• _What to produce_:
Give again only those lines from the start of the entries through the line holding "once the opcode", leaving them as they are.

[Dataset entries]

*** Block opens ***

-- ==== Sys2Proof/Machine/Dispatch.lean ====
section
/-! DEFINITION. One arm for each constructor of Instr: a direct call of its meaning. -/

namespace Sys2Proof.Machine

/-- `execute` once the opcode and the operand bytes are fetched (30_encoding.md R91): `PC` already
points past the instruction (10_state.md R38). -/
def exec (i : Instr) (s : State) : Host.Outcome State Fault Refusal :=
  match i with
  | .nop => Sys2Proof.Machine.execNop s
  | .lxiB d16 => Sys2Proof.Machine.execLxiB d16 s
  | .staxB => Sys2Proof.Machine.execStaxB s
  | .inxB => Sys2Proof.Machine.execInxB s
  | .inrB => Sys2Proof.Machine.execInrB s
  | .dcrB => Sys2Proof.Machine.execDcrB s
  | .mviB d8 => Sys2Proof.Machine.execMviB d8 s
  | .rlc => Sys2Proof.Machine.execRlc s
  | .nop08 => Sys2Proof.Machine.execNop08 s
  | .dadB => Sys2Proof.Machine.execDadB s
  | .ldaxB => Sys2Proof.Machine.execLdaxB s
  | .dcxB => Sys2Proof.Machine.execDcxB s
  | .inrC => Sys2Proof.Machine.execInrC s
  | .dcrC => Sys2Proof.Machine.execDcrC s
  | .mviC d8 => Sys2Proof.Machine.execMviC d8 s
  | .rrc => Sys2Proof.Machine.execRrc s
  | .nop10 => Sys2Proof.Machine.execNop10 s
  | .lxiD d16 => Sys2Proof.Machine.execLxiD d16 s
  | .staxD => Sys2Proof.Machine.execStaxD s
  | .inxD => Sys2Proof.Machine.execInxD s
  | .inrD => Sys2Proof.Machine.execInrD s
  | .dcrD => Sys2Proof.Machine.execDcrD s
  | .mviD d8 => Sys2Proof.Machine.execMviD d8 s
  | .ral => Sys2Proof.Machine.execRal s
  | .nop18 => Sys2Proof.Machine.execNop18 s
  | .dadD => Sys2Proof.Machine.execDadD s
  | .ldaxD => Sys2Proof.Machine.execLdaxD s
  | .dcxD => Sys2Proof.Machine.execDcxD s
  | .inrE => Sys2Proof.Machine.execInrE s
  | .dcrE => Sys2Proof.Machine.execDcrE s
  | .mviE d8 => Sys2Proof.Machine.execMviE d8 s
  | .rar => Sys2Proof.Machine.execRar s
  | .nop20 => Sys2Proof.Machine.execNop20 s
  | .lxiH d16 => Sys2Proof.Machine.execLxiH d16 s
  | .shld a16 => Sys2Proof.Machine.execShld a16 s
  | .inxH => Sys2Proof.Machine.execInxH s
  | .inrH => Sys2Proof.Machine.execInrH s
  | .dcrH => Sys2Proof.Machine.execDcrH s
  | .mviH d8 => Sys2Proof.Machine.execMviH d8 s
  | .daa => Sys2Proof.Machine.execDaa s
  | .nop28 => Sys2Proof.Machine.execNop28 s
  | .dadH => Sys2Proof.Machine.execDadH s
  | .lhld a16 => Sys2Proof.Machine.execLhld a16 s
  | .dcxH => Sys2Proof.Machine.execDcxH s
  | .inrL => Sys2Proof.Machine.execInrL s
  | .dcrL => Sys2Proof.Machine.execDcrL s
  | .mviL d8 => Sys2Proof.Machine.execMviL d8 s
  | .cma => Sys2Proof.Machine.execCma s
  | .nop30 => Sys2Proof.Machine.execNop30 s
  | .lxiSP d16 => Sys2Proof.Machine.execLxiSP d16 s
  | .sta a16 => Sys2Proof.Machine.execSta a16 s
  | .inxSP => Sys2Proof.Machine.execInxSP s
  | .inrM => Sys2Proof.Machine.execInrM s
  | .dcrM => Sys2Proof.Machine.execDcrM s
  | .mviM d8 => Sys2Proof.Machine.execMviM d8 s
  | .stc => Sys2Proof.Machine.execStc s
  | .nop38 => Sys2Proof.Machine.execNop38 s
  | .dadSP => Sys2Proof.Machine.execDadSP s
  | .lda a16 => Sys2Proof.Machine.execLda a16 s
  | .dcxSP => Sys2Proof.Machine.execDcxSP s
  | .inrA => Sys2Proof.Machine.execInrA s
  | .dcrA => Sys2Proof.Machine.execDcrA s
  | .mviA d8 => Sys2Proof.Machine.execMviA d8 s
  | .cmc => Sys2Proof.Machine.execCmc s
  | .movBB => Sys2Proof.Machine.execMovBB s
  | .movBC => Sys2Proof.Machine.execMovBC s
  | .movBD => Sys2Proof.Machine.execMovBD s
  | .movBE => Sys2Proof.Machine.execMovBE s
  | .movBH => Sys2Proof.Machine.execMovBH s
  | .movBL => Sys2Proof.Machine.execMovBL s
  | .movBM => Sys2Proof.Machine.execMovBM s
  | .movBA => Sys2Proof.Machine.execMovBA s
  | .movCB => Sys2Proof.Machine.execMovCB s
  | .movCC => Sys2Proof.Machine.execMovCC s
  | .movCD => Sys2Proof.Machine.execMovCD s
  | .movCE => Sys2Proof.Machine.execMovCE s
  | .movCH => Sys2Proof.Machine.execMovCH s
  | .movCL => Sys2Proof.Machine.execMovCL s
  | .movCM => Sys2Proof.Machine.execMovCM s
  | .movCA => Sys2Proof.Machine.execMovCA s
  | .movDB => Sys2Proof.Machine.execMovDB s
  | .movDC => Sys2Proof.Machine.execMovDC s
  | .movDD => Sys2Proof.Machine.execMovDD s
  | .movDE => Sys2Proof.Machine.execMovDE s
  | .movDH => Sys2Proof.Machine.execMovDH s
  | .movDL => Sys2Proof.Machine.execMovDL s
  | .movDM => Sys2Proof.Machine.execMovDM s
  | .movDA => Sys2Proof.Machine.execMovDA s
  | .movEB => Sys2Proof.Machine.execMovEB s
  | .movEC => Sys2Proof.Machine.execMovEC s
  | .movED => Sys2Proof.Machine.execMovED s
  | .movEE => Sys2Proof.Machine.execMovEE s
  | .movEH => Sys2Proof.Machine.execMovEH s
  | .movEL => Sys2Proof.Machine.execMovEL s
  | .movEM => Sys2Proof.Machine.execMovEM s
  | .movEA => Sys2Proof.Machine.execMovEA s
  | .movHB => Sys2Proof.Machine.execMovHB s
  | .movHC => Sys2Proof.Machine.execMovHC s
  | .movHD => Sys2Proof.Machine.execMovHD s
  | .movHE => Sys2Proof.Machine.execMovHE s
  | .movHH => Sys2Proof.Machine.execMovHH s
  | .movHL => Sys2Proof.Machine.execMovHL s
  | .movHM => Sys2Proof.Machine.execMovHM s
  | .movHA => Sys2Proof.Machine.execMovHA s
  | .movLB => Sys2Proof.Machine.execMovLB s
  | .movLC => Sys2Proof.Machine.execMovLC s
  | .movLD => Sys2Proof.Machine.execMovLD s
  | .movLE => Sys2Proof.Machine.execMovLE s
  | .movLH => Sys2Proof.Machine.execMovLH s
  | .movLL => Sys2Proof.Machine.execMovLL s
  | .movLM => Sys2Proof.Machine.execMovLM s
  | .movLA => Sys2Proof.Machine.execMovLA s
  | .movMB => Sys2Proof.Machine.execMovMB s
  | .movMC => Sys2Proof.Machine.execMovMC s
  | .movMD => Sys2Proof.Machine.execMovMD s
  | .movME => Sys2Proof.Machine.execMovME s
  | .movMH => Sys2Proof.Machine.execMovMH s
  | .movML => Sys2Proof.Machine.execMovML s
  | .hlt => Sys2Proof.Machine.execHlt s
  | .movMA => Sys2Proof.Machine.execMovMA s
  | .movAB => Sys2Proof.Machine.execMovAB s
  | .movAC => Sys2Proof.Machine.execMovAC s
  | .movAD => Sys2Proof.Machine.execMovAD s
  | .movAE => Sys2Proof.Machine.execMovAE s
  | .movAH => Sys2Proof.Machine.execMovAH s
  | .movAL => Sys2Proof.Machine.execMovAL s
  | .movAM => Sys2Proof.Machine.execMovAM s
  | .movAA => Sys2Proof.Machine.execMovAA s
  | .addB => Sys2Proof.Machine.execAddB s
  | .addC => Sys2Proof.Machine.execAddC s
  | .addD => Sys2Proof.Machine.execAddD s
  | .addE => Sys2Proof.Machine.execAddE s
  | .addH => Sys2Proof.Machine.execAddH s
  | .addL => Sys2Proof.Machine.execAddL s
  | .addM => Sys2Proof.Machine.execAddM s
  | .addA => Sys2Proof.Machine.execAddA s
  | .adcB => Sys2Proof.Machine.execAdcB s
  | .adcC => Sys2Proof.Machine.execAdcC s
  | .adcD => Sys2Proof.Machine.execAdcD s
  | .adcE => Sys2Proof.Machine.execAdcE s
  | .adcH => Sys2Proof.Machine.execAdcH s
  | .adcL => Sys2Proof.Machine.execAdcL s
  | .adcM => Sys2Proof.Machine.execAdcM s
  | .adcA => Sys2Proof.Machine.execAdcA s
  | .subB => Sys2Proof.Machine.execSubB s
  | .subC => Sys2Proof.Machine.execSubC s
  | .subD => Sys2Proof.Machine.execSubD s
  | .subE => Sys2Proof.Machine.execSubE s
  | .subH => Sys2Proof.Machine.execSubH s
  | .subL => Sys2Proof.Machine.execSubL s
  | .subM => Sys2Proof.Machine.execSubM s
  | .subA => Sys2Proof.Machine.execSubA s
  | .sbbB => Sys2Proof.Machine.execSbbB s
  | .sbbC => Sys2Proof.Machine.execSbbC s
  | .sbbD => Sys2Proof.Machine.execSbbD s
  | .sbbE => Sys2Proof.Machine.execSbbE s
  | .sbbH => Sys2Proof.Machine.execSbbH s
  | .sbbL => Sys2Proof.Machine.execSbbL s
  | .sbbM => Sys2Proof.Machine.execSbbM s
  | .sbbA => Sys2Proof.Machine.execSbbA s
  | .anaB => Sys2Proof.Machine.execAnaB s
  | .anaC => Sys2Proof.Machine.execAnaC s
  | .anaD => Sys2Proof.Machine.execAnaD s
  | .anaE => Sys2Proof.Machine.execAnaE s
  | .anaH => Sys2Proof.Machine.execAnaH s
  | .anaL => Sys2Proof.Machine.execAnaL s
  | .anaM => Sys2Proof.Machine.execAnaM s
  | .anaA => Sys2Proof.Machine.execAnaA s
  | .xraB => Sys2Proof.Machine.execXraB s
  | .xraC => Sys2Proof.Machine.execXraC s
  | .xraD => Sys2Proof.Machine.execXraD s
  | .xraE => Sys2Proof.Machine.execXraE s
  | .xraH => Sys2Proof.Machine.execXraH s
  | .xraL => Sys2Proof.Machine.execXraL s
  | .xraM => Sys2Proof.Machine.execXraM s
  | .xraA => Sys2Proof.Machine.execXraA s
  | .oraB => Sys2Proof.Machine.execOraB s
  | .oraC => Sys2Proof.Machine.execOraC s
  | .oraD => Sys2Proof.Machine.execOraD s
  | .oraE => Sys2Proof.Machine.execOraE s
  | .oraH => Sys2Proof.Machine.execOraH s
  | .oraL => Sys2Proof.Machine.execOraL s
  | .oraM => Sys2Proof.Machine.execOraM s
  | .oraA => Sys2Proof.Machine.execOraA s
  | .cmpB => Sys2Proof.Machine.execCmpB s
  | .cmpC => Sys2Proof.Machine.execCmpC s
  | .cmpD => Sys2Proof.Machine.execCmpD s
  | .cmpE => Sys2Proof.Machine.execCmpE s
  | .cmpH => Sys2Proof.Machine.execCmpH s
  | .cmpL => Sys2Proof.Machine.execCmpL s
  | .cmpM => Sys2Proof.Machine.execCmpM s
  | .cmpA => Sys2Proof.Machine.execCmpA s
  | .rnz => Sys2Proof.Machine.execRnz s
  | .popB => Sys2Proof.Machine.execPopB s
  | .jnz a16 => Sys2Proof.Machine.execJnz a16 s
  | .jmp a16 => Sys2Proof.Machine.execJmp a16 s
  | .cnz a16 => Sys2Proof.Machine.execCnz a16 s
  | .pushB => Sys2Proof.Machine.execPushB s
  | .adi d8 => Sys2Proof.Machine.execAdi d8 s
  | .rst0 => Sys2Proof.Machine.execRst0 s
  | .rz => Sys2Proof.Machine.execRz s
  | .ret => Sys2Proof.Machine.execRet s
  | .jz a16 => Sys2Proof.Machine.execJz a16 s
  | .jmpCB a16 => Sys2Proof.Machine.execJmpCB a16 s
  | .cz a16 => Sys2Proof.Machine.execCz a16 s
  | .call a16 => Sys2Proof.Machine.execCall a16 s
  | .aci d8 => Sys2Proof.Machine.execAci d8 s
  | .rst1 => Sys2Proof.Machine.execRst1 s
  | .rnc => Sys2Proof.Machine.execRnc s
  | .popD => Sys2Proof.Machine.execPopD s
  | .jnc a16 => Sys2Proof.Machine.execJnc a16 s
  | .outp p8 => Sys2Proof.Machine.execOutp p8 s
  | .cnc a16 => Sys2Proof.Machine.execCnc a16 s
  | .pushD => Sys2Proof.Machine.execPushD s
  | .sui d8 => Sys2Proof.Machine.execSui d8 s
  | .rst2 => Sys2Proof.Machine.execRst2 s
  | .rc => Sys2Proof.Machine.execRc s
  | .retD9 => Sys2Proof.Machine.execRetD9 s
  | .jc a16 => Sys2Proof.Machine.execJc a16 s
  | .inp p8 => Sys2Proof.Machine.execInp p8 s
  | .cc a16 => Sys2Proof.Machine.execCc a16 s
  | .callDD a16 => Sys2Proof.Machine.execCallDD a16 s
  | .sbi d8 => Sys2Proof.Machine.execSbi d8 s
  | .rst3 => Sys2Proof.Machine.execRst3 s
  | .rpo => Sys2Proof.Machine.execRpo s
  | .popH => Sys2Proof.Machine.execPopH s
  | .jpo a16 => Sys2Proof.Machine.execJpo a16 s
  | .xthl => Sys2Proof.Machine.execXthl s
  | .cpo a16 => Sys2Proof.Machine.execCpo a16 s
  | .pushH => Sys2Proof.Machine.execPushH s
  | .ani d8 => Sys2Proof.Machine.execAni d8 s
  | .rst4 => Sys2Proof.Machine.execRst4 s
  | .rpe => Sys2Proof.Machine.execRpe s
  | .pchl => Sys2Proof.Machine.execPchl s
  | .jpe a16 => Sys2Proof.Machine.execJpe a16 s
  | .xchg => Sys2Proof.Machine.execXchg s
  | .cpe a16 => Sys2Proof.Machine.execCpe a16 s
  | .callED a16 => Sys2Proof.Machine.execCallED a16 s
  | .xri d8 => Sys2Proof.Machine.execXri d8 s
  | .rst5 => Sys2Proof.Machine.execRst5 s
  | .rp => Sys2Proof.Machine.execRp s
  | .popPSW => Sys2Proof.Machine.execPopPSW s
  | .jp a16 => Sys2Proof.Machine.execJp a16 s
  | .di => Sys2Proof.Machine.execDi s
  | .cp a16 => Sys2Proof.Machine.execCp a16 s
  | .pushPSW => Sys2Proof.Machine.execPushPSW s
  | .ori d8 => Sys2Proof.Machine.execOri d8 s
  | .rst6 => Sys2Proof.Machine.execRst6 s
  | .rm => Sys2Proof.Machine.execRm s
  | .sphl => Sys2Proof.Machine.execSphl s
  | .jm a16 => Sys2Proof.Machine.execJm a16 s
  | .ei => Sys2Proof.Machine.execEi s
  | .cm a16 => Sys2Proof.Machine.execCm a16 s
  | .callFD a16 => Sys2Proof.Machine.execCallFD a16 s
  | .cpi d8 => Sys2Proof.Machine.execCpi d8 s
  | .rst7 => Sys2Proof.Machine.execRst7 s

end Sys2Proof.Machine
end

*** Block closes ***

• _Answer space_:
-- ==== Sys2Proof/Machine/Dispatch.lean ====
section
/-! DEFINITION. One arm for each constructor of Instr: a direct call of its meaning. -/

namespace Sys2Proof.Machine

/-- `execute` once the opcode and the operand bytes are fetched (30_encoding.md R91): `PC` already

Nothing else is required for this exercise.